*** Begin section ***

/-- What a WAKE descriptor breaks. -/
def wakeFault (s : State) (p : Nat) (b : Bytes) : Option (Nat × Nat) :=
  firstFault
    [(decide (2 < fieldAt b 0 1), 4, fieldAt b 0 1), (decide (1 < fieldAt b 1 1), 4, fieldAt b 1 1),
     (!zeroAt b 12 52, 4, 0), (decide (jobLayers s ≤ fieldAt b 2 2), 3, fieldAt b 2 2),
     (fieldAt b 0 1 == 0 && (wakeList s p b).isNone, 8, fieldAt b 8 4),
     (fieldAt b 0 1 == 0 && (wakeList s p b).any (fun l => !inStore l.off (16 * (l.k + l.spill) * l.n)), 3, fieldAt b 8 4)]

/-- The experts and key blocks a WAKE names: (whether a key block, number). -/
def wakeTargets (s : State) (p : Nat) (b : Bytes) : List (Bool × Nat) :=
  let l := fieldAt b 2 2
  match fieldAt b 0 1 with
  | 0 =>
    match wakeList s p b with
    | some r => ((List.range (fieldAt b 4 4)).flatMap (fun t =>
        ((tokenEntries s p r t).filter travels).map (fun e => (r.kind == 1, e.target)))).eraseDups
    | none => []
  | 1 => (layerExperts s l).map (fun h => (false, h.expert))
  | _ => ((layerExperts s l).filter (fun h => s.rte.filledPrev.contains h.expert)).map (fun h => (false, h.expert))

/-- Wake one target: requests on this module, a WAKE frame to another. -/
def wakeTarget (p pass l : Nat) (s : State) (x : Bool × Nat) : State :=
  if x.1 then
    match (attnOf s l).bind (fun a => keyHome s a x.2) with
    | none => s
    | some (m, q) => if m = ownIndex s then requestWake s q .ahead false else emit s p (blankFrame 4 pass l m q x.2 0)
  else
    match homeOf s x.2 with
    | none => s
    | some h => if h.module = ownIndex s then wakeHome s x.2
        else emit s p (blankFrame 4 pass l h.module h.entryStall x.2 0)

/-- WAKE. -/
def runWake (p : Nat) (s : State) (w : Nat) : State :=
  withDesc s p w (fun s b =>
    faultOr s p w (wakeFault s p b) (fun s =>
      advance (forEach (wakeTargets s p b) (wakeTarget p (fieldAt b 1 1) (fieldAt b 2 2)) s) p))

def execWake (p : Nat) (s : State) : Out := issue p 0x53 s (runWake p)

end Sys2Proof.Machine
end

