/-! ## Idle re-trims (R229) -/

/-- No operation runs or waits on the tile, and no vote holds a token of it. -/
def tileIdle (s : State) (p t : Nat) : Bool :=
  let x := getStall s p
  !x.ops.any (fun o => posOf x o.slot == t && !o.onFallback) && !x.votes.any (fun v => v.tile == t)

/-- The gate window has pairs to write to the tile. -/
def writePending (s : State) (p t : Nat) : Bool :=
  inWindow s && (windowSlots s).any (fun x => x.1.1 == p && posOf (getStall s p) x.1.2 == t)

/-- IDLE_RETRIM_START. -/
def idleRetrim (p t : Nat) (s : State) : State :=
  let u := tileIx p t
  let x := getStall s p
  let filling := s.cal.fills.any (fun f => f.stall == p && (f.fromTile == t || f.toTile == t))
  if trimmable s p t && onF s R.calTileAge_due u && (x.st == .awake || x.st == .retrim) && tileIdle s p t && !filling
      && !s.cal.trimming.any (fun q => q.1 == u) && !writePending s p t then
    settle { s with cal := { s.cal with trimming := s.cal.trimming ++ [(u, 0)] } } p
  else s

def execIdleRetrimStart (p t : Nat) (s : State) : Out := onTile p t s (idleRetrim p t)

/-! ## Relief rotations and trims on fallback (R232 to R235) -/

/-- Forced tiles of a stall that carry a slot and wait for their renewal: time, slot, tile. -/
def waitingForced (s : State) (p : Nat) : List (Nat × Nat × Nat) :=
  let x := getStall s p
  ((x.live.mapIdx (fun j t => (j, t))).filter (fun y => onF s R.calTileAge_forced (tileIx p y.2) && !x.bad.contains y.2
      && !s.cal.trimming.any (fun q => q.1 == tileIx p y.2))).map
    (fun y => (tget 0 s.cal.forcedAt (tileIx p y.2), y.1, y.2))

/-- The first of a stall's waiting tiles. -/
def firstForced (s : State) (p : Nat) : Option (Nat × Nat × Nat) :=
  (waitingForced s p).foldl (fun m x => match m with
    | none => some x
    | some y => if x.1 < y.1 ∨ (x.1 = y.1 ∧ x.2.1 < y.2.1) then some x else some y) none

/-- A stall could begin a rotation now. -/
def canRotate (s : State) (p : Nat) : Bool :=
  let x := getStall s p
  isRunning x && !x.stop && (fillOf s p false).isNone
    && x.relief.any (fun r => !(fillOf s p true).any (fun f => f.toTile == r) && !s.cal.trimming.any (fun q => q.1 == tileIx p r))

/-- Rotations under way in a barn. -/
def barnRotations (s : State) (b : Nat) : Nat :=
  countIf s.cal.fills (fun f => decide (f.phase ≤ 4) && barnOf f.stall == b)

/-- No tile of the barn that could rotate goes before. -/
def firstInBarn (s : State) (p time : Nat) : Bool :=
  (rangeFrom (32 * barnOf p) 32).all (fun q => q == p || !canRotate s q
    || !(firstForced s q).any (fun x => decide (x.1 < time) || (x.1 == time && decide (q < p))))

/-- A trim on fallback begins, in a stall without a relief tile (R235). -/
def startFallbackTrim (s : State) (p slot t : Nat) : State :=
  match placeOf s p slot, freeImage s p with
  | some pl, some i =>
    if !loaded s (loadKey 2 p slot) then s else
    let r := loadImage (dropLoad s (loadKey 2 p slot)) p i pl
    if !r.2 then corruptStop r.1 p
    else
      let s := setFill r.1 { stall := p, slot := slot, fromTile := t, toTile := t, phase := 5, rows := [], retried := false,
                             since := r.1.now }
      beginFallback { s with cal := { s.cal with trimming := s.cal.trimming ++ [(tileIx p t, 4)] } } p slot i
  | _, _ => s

*** End section ***
*** Begin section ***

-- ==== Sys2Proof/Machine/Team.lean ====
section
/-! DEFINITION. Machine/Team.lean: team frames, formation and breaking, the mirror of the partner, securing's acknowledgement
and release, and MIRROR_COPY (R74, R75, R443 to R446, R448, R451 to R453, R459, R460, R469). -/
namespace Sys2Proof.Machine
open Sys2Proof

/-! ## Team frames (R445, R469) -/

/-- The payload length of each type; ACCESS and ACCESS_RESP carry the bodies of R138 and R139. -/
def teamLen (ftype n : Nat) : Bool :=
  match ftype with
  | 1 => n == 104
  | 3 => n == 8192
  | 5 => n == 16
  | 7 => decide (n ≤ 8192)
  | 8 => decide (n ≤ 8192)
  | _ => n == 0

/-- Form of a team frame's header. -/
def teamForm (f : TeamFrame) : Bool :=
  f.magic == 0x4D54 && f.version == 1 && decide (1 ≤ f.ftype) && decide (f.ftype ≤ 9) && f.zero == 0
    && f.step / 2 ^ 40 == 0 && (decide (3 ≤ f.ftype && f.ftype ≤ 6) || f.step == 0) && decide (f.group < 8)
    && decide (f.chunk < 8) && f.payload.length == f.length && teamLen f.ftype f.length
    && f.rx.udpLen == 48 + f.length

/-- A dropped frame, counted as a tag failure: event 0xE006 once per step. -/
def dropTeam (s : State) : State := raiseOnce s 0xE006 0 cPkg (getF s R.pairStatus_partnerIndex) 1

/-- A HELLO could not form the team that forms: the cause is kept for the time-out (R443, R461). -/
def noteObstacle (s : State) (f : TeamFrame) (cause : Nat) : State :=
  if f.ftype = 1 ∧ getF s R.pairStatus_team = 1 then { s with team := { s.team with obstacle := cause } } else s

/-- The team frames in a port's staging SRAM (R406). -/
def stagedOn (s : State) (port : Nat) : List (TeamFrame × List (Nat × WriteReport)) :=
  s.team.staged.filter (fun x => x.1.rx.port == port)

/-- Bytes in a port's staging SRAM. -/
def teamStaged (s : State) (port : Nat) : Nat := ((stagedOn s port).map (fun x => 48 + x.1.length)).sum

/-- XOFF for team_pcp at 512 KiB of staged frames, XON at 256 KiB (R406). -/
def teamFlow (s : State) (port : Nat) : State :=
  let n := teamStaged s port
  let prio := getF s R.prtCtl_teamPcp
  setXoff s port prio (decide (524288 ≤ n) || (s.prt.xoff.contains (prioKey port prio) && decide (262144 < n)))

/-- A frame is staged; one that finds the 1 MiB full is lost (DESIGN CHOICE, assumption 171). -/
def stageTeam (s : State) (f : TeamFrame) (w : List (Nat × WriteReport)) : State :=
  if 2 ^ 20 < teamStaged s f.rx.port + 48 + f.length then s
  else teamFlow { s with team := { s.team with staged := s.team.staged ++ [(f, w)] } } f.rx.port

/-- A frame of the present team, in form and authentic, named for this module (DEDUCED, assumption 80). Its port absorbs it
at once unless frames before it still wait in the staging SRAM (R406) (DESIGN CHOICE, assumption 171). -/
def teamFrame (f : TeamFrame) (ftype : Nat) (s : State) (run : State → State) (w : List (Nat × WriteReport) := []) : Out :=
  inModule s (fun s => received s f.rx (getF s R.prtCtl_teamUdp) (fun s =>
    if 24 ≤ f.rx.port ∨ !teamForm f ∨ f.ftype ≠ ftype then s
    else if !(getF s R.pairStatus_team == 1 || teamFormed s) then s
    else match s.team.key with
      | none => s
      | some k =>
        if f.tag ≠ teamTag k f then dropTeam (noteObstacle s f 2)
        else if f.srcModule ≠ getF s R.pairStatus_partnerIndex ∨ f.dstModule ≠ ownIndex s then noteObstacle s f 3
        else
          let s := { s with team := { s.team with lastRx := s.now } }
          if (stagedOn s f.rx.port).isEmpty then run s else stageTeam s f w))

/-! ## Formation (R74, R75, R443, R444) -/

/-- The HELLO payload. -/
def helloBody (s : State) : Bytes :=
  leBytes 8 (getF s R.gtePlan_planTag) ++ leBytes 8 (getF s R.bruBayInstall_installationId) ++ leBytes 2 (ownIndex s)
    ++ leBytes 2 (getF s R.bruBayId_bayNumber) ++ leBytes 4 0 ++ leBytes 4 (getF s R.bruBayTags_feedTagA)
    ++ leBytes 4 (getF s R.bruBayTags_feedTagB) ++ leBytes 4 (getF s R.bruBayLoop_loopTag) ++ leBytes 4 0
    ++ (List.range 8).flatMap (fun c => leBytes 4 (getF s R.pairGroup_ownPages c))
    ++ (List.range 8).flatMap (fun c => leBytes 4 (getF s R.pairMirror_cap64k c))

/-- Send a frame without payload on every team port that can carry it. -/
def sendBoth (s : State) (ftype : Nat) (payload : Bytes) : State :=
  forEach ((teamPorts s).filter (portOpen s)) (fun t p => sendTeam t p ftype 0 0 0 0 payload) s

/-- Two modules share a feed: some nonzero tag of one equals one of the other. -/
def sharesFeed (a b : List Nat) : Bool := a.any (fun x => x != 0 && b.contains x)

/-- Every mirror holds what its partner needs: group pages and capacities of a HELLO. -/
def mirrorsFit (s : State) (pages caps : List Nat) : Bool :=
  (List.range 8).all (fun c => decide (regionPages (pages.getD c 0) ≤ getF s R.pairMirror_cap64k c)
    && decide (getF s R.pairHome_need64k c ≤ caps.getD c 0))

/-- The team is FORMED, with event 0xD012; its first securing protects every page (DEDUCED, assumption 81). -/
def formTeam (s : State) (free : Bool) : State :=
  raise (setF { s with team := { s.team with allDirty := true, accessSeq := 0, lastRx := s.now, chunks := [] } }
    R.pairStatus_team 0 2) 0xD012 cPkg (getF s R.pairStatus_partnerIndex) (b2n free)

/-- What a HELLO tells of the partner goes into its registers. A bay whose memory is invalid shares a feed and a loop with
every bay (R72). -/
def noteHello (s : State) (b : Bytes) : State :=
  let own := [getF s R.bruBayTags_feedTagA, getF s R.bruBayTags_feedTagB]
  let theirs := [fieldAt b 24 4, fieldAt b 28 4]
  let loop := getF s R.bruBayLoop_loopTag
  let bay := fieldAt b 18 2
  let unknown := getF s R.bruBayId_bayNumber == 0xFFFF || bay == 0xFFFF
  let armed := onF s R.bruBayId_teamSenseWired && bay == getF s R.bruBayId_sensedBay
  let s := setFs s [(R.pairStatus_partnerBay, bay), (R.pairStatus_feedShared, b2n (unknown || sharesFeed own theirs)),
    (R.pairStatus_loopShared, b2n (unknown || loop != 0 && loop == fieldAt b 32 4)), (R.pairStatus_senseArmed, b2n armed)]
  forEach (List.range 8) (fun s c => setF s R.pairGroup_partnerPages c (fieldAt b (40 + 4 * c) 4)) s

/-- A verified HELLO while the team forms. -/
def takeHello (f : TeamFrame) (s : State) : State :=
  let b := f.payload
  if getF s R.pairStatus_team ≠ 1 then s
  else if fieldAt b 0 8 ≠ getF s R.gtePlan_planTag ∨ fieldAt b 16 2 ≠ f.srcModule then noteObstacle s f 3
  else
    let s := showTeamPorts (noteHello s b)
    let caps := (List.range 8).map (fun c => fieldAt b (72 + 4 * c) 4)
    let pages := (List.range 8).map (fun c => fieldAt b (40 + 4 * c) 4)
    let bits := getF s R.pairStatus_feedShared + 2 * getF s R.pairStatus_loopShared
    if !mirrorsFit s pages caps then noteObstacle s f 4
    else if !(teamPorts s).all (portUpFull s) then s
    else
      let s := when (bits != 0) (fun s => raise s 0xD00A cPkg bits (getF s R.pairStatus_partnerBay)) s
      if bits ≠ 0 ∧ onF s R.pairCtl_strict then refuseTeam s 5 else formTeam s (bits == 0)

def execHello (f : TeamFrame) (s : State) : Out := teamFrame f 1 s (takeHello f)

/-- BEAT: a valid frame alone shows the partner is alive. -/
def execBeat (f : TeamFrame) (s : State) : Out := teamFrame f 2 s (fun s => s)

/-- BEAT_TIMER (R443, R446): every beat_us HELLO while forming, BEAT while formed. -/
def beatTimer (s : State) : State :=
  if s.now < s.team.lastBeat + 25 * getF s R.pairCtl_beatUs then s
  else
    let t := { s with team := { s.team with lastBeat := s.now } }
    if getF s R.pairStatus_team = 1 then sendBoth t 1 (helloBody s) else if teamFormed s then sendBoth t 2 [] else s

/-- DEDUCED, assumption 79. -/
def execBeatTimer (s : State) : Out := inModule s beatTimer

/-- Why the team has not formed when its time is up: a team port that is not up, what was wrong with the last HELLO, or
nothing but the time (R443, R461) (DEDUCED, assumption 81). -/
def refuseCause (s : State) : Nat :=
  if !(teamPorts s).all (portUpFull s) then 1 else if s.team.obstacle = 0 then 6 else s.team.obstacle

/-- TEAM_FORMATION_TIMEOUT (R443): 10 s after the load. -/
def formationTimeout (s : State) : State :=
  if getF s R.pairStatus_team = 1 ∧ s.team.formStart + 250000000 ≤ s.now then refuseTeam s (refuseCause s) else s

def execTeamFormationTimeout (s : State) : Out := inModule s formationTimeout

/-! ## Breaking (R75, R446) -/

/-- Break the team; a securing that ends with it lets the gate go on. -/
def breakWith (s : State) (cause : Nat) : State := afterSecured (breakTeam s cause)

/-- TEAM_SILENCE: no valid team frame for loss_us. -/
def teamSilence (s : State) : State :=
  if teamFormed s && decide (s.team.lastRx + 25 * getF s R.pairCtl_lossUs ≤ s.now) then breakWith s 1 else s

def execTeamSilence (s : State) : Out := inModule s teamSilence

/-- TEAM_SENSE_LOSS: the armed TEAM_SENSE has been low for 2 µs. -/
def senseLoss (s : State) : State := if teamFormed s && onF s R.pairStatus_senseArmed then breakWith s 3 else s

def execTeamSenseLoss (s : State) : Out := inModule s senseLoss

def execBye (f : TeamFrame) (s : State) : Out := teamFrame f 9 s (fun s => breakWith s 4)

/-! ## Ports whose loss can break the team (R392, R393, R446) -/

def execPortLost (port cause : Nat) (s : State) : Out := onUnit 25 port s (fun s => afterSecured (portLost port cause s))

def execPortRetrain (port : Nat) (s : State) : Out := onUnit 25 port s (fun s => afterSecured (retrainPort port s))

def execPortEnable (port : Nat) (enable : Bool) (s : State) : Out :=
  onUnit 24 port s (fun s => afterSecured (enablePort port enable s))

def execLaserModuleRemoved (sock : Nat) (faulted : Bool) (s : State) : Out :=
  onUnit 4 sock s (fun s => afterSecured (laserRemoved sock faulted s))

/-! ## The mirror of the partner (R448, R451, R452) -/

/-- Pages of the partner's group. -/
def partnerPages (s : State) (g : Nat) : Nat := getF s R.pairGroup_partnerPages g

*** End section ***

- _EXERCISE_
Pull out all lines of the data with the string "this".

- _THE ANSWER_
/-- Wake one target: requests on this module, a WAKE frame to another. -/
/-- A frame of the present team, in form and authentic, named for this module (DEDUCED, assumption 80). Its port absorbs it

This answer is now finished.